Finally, allocate the DataBuffer instance. It is allocated using a factory accessible through the state_ member. We allocate a data buffer sized to store a single uint32_t, as that is the size of the instruction word.

  inst_db_ = state_->db_factory()->Allocate<uint32_t>(1);

Destructor Definition

The destructor is simple, just free the objects we allocated in the constructor, but with one twist. The data buffer instance is reference counted, so instead off calling delete on that pointer, we DecRef() the object:

RiscV32Decoder::~RiscV32Decoder() {
  inst_db_->DecRef();
  delete riscv_isa_;
  delete riscv_isa_factory_;
  delete riscv_encoding_;
}

Method definition

In our case, the implementation of this method is pretty simple. We will assume that the address is properly aligned and no additional error checking is required.

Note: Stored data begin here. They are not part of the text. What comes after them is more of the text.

-- ==== Sys2Proof/Laws/Settle.lean ====
section
/-! SUPPORT. When nothing comes about by itself: `settle` leaves such a state as it is. -/

namespace Sys2Proof.Machine

theorem settle_of_micro_none {s : State} (h : micro s = none) : settle s = s := by
  simp [settle, runOn, h]

theorem micro_none_of_atRest {s : State} (h : AtRest s) : micro s = none := by
  obtain ⟨h1, h2, h3⟩ := h
  simp [micro, h1, h2, h3]

theorem micro_none_of_waits {s : State} {c : CheckRecord} (h : s.ckr = some c) (hw : c.Waits) : micro s = none := by
  rcases hw with hs | ⟨hs, hn⟩ | ⟨hs, hn⟩ | ⟨hs, hn⟩
  · simp [micro, h, hs]
  · simp [micro, h, hs, hn]
  · simp only [micro, h, hs]
    split <;> simp_all
  · have hi : c.stageTimer.isNone = false := by
      cases ht : c.stageTimer <;> simp_all
    simp [micro, h, hs, settled, hi]

theorem micro_none_of_still {s : State} (h : Still s) : micro s = none := by
  rcases h with h | ⟨c, hc, hw⟩
  · exact micro_none_of_atRest h
  · exact micro_none_of_waits hc hw

/-- A state in which nothing comes about by itself is left as it is. -/
theorem settle_of_still {s : State} (h : Still s) : settle s = s := settle_of_micro_none (micro_none_of_still h)

/-- Being still depends on the OI and the check alone. -/
theorem Still.congr {s t : State} (h : Still s) (ho : t.oi = s.oi) (hc : t.ckr = s.ckr) : Still t := by
  rcases h with ⟨h1, h2, h3⟩ | ⟨c, h1, h2⟩
  · exact .inl ⟨by rw [hc, h1], by rw [ho, h2], by rw [ho]; exact h3⟩
  · exact .inr ⟨c, by rw [hc, h1], h2⟩

/-- With no check, an empty queue and the station RUNNING, the station becomes READY and nothing more comes about. -/
theorem settle_of_idle {s : State} (hc : s.ckr = none) (hq : s.oi.queue = []) (hr : s.oi.station = .running) :
    settle s = s.setOi { s.oi with station := .ready } := by
  have h1 : micro s = some (s.setOi { s.oi with station := .ready }) := by
    simp [micro, hc, hq, hr, stationIdle]
  have h2 : micro (s.setOi { s.oi with station := .ready }) = none := by simp [micro, hc, hq]
  simp [settle, runOn, h1, h2]

/-- With no check and no room to start one, a RUNNING station becomes READY and its orders stay queued (R21). -/
theorem settle_of_blocked {s : State} (hc : s.ckr = none) (hb : s.spu.blocksStart = true)
    (hr : s.oi.station = .running) : settle s = s.setOi { s.oi with station := .ready } := by
  have h1 : micro s = some (s.setOi { s.oi with station := .ready }) := by
    cases hq : s.oi.queue <;> simp [micro, hc, hq, hr, stationIdle, mayStart, hb]
  have h2 : micro (s.setOi { s.oi with station := .ready }) = none := by
    cases hq : s.oi.queue <;> simp [micro, hc, hq, mayStart, hb]
  simp [settle, runOn, h1, h2]

/-- One thing comes about by itself, after which the state is still. -/
theorem settle_of_one {s t : State} (h : micro s = some t) (ht : micro t = none) : settle s = t := by
  simp [settle, runOn, h, ht]

/-- Two things come about by themselves, after which the state is still. -/
theorem settle_of_two {s t u : State} (h : micro s = some t) (ht : micro t = some u) (hu : micro u = none) :
    settle s = u := by
  simp [settle, runOn, h, ht, hu]

end Sys2Proof.Machine
end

First, the instruction word has to be fetched from memory using the memory interface and the DataBuffer instance.

  memory_->Load(address, inst_db_, nullptr, nullptr);
  uint32_t iword = inst_db_->Get<uint32_t>(0);

Next, we call into the RiscVIEncoding instance to parse the instruction word, which has to be done before calling the ISA decoder itself. Recall that the ISA decoder calls into the RiscVIEncoding instance directly to obtain the opcode and operands specified by the instruction word. We haven't implemented that class yet, but let's use void ParseInstruction(uint32_t) as that method.

  riscv_encoding_->ParseInstruction(iword);

Finally we call the ISA decoder, passing in the address and the Encoding class.

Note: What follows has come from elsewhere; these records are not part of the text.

-- ==== Sys2Proof/Tests/Slice0.lean ====
section
/-! SUPPORT. The model's own tests: the well-formedness checks, the manual's worked examples, one step of each command,
and for each obligation with hypotheses a state that meets them. Expected values come from the rule named. -/

namespace Sys2Proof.Tests

-- One theorem at a time: each kernel evaluation would else hold a thread of its own.
set_option Elab.async false

open Sys2Proof Machine

/-! ## Helpers -/

/-- The outcome is a next state that meets a test. -/
def after (o : Result) (p : State → Bool) : Bool :=
  match o with
  | .next t => p t
  | _ => false

/-- Nest 5 of group 1 right after reset. -/
def nest : State := State.resetWith 5 1 0 0 0 []

/-- The nest READY. -/
def ready : State := nest.setOi { nest.oi with station := .ready }

/-- The rail of a state set. -/
def railed (r : RailState) (s : State) : State := s.setSpu { s.spu with rail := r, effective := 12000, setpoint := 12000 }

/-- An order. -/
def orderOf (id : Half) (actions : List Action) (meas : Option Measurement) (prompt : Option Prompt) : OrderRec :=
  ⟨id, actions, 100, meas, none, none, none, prompt, false⟩

/-- A check at a stage. -/
def checkAt (o : OrderRec) (stage : Stage) (waits : OpenRequest) : CheckRecord :=
  { newRecord o nest with stage := stage, waitsOn := waits }

/-- RUNNING a check. -/
def running (k : CheckRecord) : State := (ready.setOi { ready.oi with station := .running }).setCkr (some k)

/-- RUNNING a check, with a claim held. -/
def claiming (k : CheckRecord) (c : OwnClaim) : State := (running k).setClu { nest.clu with claim := some c }

/-- A CURRENT check of 4 ms in its window, with limits 300 to 600. -/
def currentCheck : CheckRecord :=
  checkAt { orderOf 301 [] (some (.current 4)) none with low := some 300, high := some 600 } .measuring .measurement

/-- The contention condition of a state set. -/
def inCondition (c : Contention) (s : State) : State := s.setRli { s.rli with contention := c }

/-- A frame of the line station to nest 5. -/
def toNest (kind : FrameKind) (p : List Byte) : RxFrame := received (frameBytes 30 5 kind p)

/-- A broadcast of the line station. -/
def toAll (kind : FrameKind) (p : List Byte) : RxFrame := received (frameBytes 30 31 kind p)

/-- An announcement. -/
def announcement (slot : BitVec 4) (noisy : Bool) (claim : Option AnnClaim) : Announcement :=
  ⟨slot, 1, .ready, false, false, .off, 0, noisy, false, 0, 0, claim⟩

/-- The frame of an announcement. -/
def announceFrame (a : Announcement) : RxFrame :=
  received (frameBytes (nestAddress a.slot) 31 .announce a.payload)

/-- A frame of noise. -/
def noise : RxFrame := [⟨0x55, true⟩]

/-- Payloads of chapter 11, reference 7. -/
def abortPayload (flags : Byte) (target : Byte) : List Byte := [7, 0, 1, flags, target, 0]
def restartPayload : List Byte := [7, 0, 2]
def beginPayload : List Byte := [7, 0, 3, 0x12, 0x04]
def endPayload : List Byte := [7, 0, 4]
def clearPayload : List Byte := [7, 0, 5]
def takePayload : List Byte := [7, 0, 6]
def rackPayload : List Byte := [7, 0, 1, 0x2c, 0x01, 65, 0, 5, 200]
def supplyPayload : List Byte := [7, 0, 2, 50, 0, 9, 100, 0]
def lightPayload : List Byte := [7, 0, 3, 3, 0xb8, 0x0b, 50, 0, 8, 4, 12, 128, 0, 1, 7]
def operatorPayload : List Byte := [7, 0, 4, 3, 0x20, 0x03, 0, 0, 7, 16]
def messagePayload : List Byte :=
  [7, 0, 5, 3, 0xa0, 0x01, 8, 20, 0, 5, 0, 0, 0, 0, 0, 0, 0, 0, 0xff, 3, 56, 4, 6]
def capturePayload : List Byte := [7, 0, 6, 2, 0xff, 0xff, 9]

/-- The ORDER 301 of section 4.5, byte by byte. -/
def order301Payload : List Byte :=
  [0x2d, 0x01, 0x7c, 0xe8, 0x03,
    0x01, 0xbc, 0x34, 50, 0,
    0x14, 3, 8, 16, 0xe0, 0x2e, 0, 0, 64, 0, 100, 0, 0, 0, 0, 0,
    0x14, 5, 0, 1, 1, 0, 0, 0, 1, 0, 1, 0, 0, 0, 0, 0,
    0x14, 3, 8, 16, 0x70, 0x17, 0, 0, 64, 0, 100, 0, 0, 0, 0, 0,
    0x02, 200, 0, 0x2c, 0x01, 0, 0, 0x58, 0x02, 0, 0, 20]

/-- A CURRENT order with id 9, settle 65000 ms and no action. -/
def currentOrderPayload : List Byte := [9, 0, 0x08, 0xe8, 0xfd, 0x02, 4, 0]

/-- The order that payload holds. -/
def currentOrder : OrderRec := ⟨9, [], 65000, some (.current 4), none, none, none, none, false⟩

/-! ## Well-formedness: each check refuses an ill-formed command -/

theorem wf_accepts_query : Instr.wf (.query (toNest .query [9, 0])) = true := by decide +kernel
theorem wf_accepts_announce : Instr.wf (.announceReceived (announceFrame (announcement 3 false none))) = true := by
  decide +kernel
theorem wf_refuses_empty_discarded : Instr.wf (.frameDiscarded []) = false := by decide
theorem wf_refuses_empty_remainder : Instr.wf (.abandonedRemainderEnd []) = false := by decide
theorem wf_refuses_own_slot_from_line_station : Instr.wf (.ownSlotFrame (toNest .query [9, 0])) = false := by
  decide +kernel
theorem wf_refuses_peer_reply_of_another_kind : Instr.wf (.peerReplyFrame (toNest .query [9, 0])) = false := by
  decide +kernel
theorem wf_refuses_announce_of_another_kind : Instr.wf (.announceReceived (toNest .query [9, 0])) = false := by
  decide +kernel
theorem wf_refuses_order_of_another_kind : Instr.wf (.order (toNest .query [9, 0])) = false := by decide +kernel
theorem wf_refuses_query_of_another_kind : Instr.wf (.query (toNest .order [9, 0])) = false := by decide +kernel
theorem wf_refuses_abort_of_another_kind : Instr.wf (.controlAbort (toNest .control endPayload)) = false := by
  decide +kernel
theorem wf_refuses_restart_of_another_kind : Instr.wf (.controlRestart (toNest .control endPayload)) = false := by
  decide +kernel
theorem wf_refuses_begin_of_another_kind : Instr.wf (.controlBeginDut (toNest .control endPayload)) = false := by
  decide +kernel
theorem wf_refuses_end_of_another_kind : Instr.wf (.controlEndDut (toNest .control takePayload)) = false := by
  decide +kernel
theorem wf_refuses_clear_of_another_kind : Instr.wf (.controlClearHold (toNest .control endPayload) true) = false := by
  decide +kernel
theorem wf_refuses_take_of_another_kind : Instr.wf (.controlTakeSummary (toNest .control endPayload)) = false := by
  decide +kernel
theorem wf_refuses_malformed_that_is_not : Instr.wf (.controlMalformed (toNest .control endPayload)) = false := by
  decide +kernel
theorem wf_refuses_rack_of_another_section : Instr.wf (.configureRack (toNest .configure supplyPayload)) = false := by
  decide +kernel
theorem wf_refuses_supply_of_another_section : Instr.wf (.configureSupply (toNest .configure rackPayload)) = false := by
  decide +kernel
theorem wf_refuses_light_of_another_section : Instr.wf (.configureLight (toNest .configure rackPayload)) = false := by
  decide +kernel
theorem wf_refuses_operator_of_another_section :
    Instr.wf (.configureOperator (toNest .configure rackPayload)) = false := by decide +kernel
theorem wf_refuses_message_of_another_section :
    Instr.wf (.configureMessage (toNest .configure rackPayload)) = false := by decide +kernel
theorem wf_refuses_capture_of_another_section :
    Instr.wf (.configureCapture (toNest .configure rackPayload)) = false := by decide +kernel
theorem wf_refuses_invalid_that_is_not : Instr.wf (.configureInvalid (toNest .configure rackPayload)) = false := by
  decide +kernel
theorem wf_refuses_discharge_at_500 : Instr.wf (.dischargeBelowThreshold 500) = false := by decide
theorem wf_refuses_wide_identifier : Instr.wf (.clusterFrameReceived ⟨false, false, 2048, []⟩) = false := by decide
theorem wf_refuses_long_data :
    Instr.wf (.clusterFrameReceived ⟨false, false, 1, [1, 2, 3, 4, 5, 6, 7, 8, 9]⟩) = false := by decide
theorem wf_refuses_remote_with_data : Instr.wf (.clusterFrameReceived ⟨false, true, 1, [1]⟩) = false := by decide
theorem wf_refuses_empty_block : Instr.wf (.lightBlockComplete 0 []) = false := by decide
theorem wf_refuses_empty_rerange : Instr.wf (.lightWindowRerange 0 []) = false := by decide
theorem wf_refuses_empty_light_window : Instr.wf (.lightWindowComplete 0 []) = false := by decide
theorem wf_refuses_empty_current : Instr.wf (.currentWindowComplete []) = false := by decide
theorem wf_refuses_current_above_5000 : Instr.wf (.currentWindowComplete [5001]) = false := by decide
theorem wf_refuses_empty_sound : Instr.wf (.soundWindowComplete []) = false := by decide

/-! ## The manual's worked examples -/

/-- R4: the nine bytes 0x31 to 0x39 give 0x29B1. -/
theorem test_crc_check_value : crc16 [0x31, 0x32, 0x33, 0x34, 0x35, 0x36, 0x37, 0x38, 0x39] = 0x29b1#16 := by
  decide +kernel

/-- R3: 60 bit times with no payload, 1,340 with 128 bytes. -/
theorem test_frame_times : frameBitTimes 0 = 60 ∧ frameBitTimes 128 = 1340 := by decide

/-- Section 1.5: positions of nest 5 and of the line station in windows 0 and 1. -/
theorem test_position_times :
    [positionBitTimes 0 5, positionBitTimes 1 5, positionBitTimes 0 22, positionBitTimes 1 22, positionBitTimes 0 16,
      positionBitTimes 1 33] = [40, 176, 108, 244, 84, 288] := by decide

/-- Section 4.5: ORDER 301 reads as its record. -/
theorem test_order_301 : parseOrder order301Payload = some
    ⟨301, [.supplySet 13500 50, .fieldWrite ⟨3, 8, 16, false, 12000, 64, 100, 0, true, false⟩,
      .fieldWrite ⟨5, 0, 1, false, 1, 1, 1, 0, true, false⟩, .fieldWrite ⟨3, 8, 16, false, 6000, 64, 100, 0, true, false⟩],
      1000, some (.current 200), some 300, some 600, some 20, none, false⟩ := by decide +kernel

/-- R194: a payload one byte too long is no order. -/
theorem test_order_too_long : parseOrder (order301Payload ++ [0]) = none := by decide +kernel

/-- Section 11.4: the bytes of an ANNOUNCE, a RECEIPT and a VERDICT. -/
theorem test_announce_bytes :
    (⟨5, 1, .running, false, true, .ramping, 0x0102, true, false, 3, 4, some ⟨.inrush, 9, true, 20⟩⟩ :
      Announcement).payload = [0x15, 2, 6, 2, 2, 1, 3, 0, 4, 0, 1, 9, 1, 20] := by decide +kernel
theorem test_receipt_bytes : (⟨.order, 0x0102, .held, 8⟩ : Receipt).payload = [2, 2, 1, 4, 8] := by decide
theorem test_verdict_bytes :
    (⟨⟨301, .pass, some (-2), .light, some 26, none, { pinned := true }, some 1⟩, ⟨some 1042, none⟩, 61⟩ :
      VerdictRecord).payload =
    [0x2d, 1, 0, 0x1b, 1, 0xfe, 0xff, 0xff, 0xff, 26, 0, 0, 4, 1, 0x12, 4, 0, 0, 0, 0, 0, 0, 0, 0, 0, 0, 61, 0] := by
  decide +kernel

/-- Section 6.5: the five cases of the field arithmetic: the raw value after the clamp. -/
theorem test_field_arithmetic :
    [rawClamped ⟨3, 8, 16, false, 12000, 64, 100, 0, true, false⟩,
      rawClamped ⟨3, 8, 16, false, 110000, 64, 100, 0, true, false⟩,
      rawClamped ⟨3, 0, 8, false, -405, 1, 10, -400, true, false⟩,
      rawClamped ⟨3, 0, 8, false, 905, 1, 10, -400, true, false⟩,
      rawClamped ⟨3, 0, 6, true, -75, 1, 5, 0, true, false⟩] = [7680, 65535, 0, 131, -15] ∧
    rawExact ⟨3, 0, 8, false, -405, 1, 10, -400, true, false⟩ = -1 ∧ patternOf (-15) 6 = 49 := by decide +kernel

/-- Section 8.6: the six cases of the bus-field scaling. -/
theorem test_bus_field_scaling :
    [scaleBusField ⟨0, 0, 16, false, 64, 100, 0⟩ 7680, scaleBusField ⟨0, 0, 16, false, 64, 100, 0⟩ 7681,
      scaleBusField ⟨0, 0, 8, false, 1, 10, -400⟩ 131, scaleBusField ⟨0, 0, 6, true, 1, 5, 0⟩ (-15),
      scaleBusField ⟨0, 0, 6, true, 64, 100, 0⟩ (-3), scaleBusField ⟨0, 0, 6, true, 2, 1, 0⟩ (-1)] =
    [12000, 12002, 910, -75, -5, -1] := by decide +kernel

/-- R144: the examples for target 2048. -/
theorem test_block_steps :
    [fullStep true 600 2048, fullStep false 0 2048, fullStep false 600 2048, fullStep false 1200 2048,
      fullStep false 2000 2048, fullStep false 2065 2048, fullStep false 3000 2048] = [-8, 8, 8, 6, 0, 0, -4] ∧
    reducedStep true 1 (-3) = -1 ∧ reducedStep true 1 1 = 0 ∧ reducedStep true 1 (-8) = -4 := by decide +kernel

/-- Chapter 7's worked windows: 621 at gain code 26, 151 at gain code 30. -/
theorem test_luminance : luminance 515840 3000 256 26 = 621 ∧ luminance 130095 1024 64 30 = 151 := by decide +kernel

/-- Section 8.2: a sum of 82,350 over 200 samples is 412 mA, one of 82,299 is 411 mA. -/
theorem test_current_mean : roundHalfUp 82350 200 = 412 ∧ roundHalfUp 82299 200 = 411 := by decide

/-- R53: the five examples, the own claim from slot 4. -/
theorem test_precedence :
    [precedes 10 4 11 9, precedes 254 4 1 2, precedes 1 4 254 2, precedes 254 4 126 2, precedes 7 4 7 12] =
      [true, true, false, false, true] := by decide +kernel

/-- Section 3.7: nest 1's ticket past slots 2 and 3, whose tickets are 1 and 2. -/
theorem test_ticket_walk :
    newTicket ((State.resetWith 1 0 0 0 0 []).setClu { Clu.reset with
      peers := (Vector.replicate 16 PeerEntry.reset).setIfInBounds 2 ⟨.live, 0, 0, false, some ⟨.inrush, 1, false, 15⟩⟩
        |>.setIfInBounds 3 ⟨.live, 0, 0, false, some ⟨.inrush, 2, false, 15⟩⟩ }) .inrush = 3 := by decide +kernel

/-- Section 6.4: slot 3 with its counter at 14 goes out with 15 and 205, then with 0 and 190. -/
theorem test_counter_and_checksum :
    let m : MessageSlot := ⟨true, 416, 8, 0x0e000000001e0000#64, 20, 5, true, some (56, 4), some 6, false⟩
    snapshotPayload m = 0x0fcd0000001e0000#64 ∧
      snapshotPayload { m with payload := snapshotPayload m } = 0x00be0000001e0000#64 := by decide +kernel

/-- Section 10.8: 0xACE1 goes to 0x4722 after 16 steps, and the code is 8210. -/
theorem test_generator : generatorSteps 16 0xace1#16 = 0x4722#16 ∧ (0x4722#16).toNat % 10000 = 8210 := by
  decide +kernel

/-- R178: lines 3 and 4 of a panel. -/
theorem test_panel_lines :
    line3 (ready.setOi { ready.oi with station := .hold, limitHold := true }) = "HOLD OPER           " ∧
    line3 (ready.setOpu { nest.opu with state := .challenge, attempts := 1, entry := [8, 2] }) =
      "RETRY 82__          " ∧
    line4 (running currentCheck) = "  301               " := by decide +kernel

  auto *instruction = riscv_isa_->Decode(address, riscv_encoding_);
  return instruction;

If you need help (or want to check your work), the full answer is here.


The encoding class

The encoding class implements an interface that is used by the decoder class to obtain the instruction opcode, its source and destination operands, and resource operands. These objects all depend on information from the binary format decoder, such as the opcode, values of specific fields in the instruction word etc. This is separated from the decoder class to keep it encoding agnostic and enable support for multiple different encoding schemes in the future.

The RiscV32IEncodingBase is an abstract class. The set of methods we have to implement in our derived class is shown below.

class RiscV32IEncodingBase {
 public:
  virtual ~RiscV32IEncodingBase() = default;

  virtual OpcodeEnum GetOpcode(SlotEnum slot, int entry) = 0;

  virtual ResourceOperandInterface *
              GetSimpleResourceOperand(SlotEnum slot, int entry, OpcodeEnum opcode,
                                       SimpleResourceVector &resource_vec, int end) = 0;

  virtual ResourceOperandInterface *
              GetComplexResourceOperand(SlotEnum slot, int entry, OpcodeEnum opcode,
                                        ComplexResourceEnum resource_op,
                                        int begin, int end) = 0;

  virtual PredicateOperandInterface *
              GetPredicate(SlotEnum slot, int entry, OpcodeEnum opcode,
                           PredOpEnum pred_op) = 0;

  virtual SourceOperandInterface *
              GetSource(SlotEnum slot, int entry, OpcodeEnum opcode,
                        SourceOpEnum source_op, int source_no) = 0;

  virtual DestinationOperandInterface *
              GetDestination(SlotEnum slot, int entry, OpcodeEnum opcode,
                             DestOpEnum dest_op, int dest_no, int latency) = 0;

  virtual int GetLatency(SlotEnum slot, int entry, OpcodeEnum opcode,
                         DestOpEnum dest_op, int dest_no) = 0;
};

At first glance it looks a bit complicated, particularly with the number of parameters, but for a simple architecture like RiscV we actually ignore most of the parameters, as their values will be implied.

Let's go through each of the methods in turn.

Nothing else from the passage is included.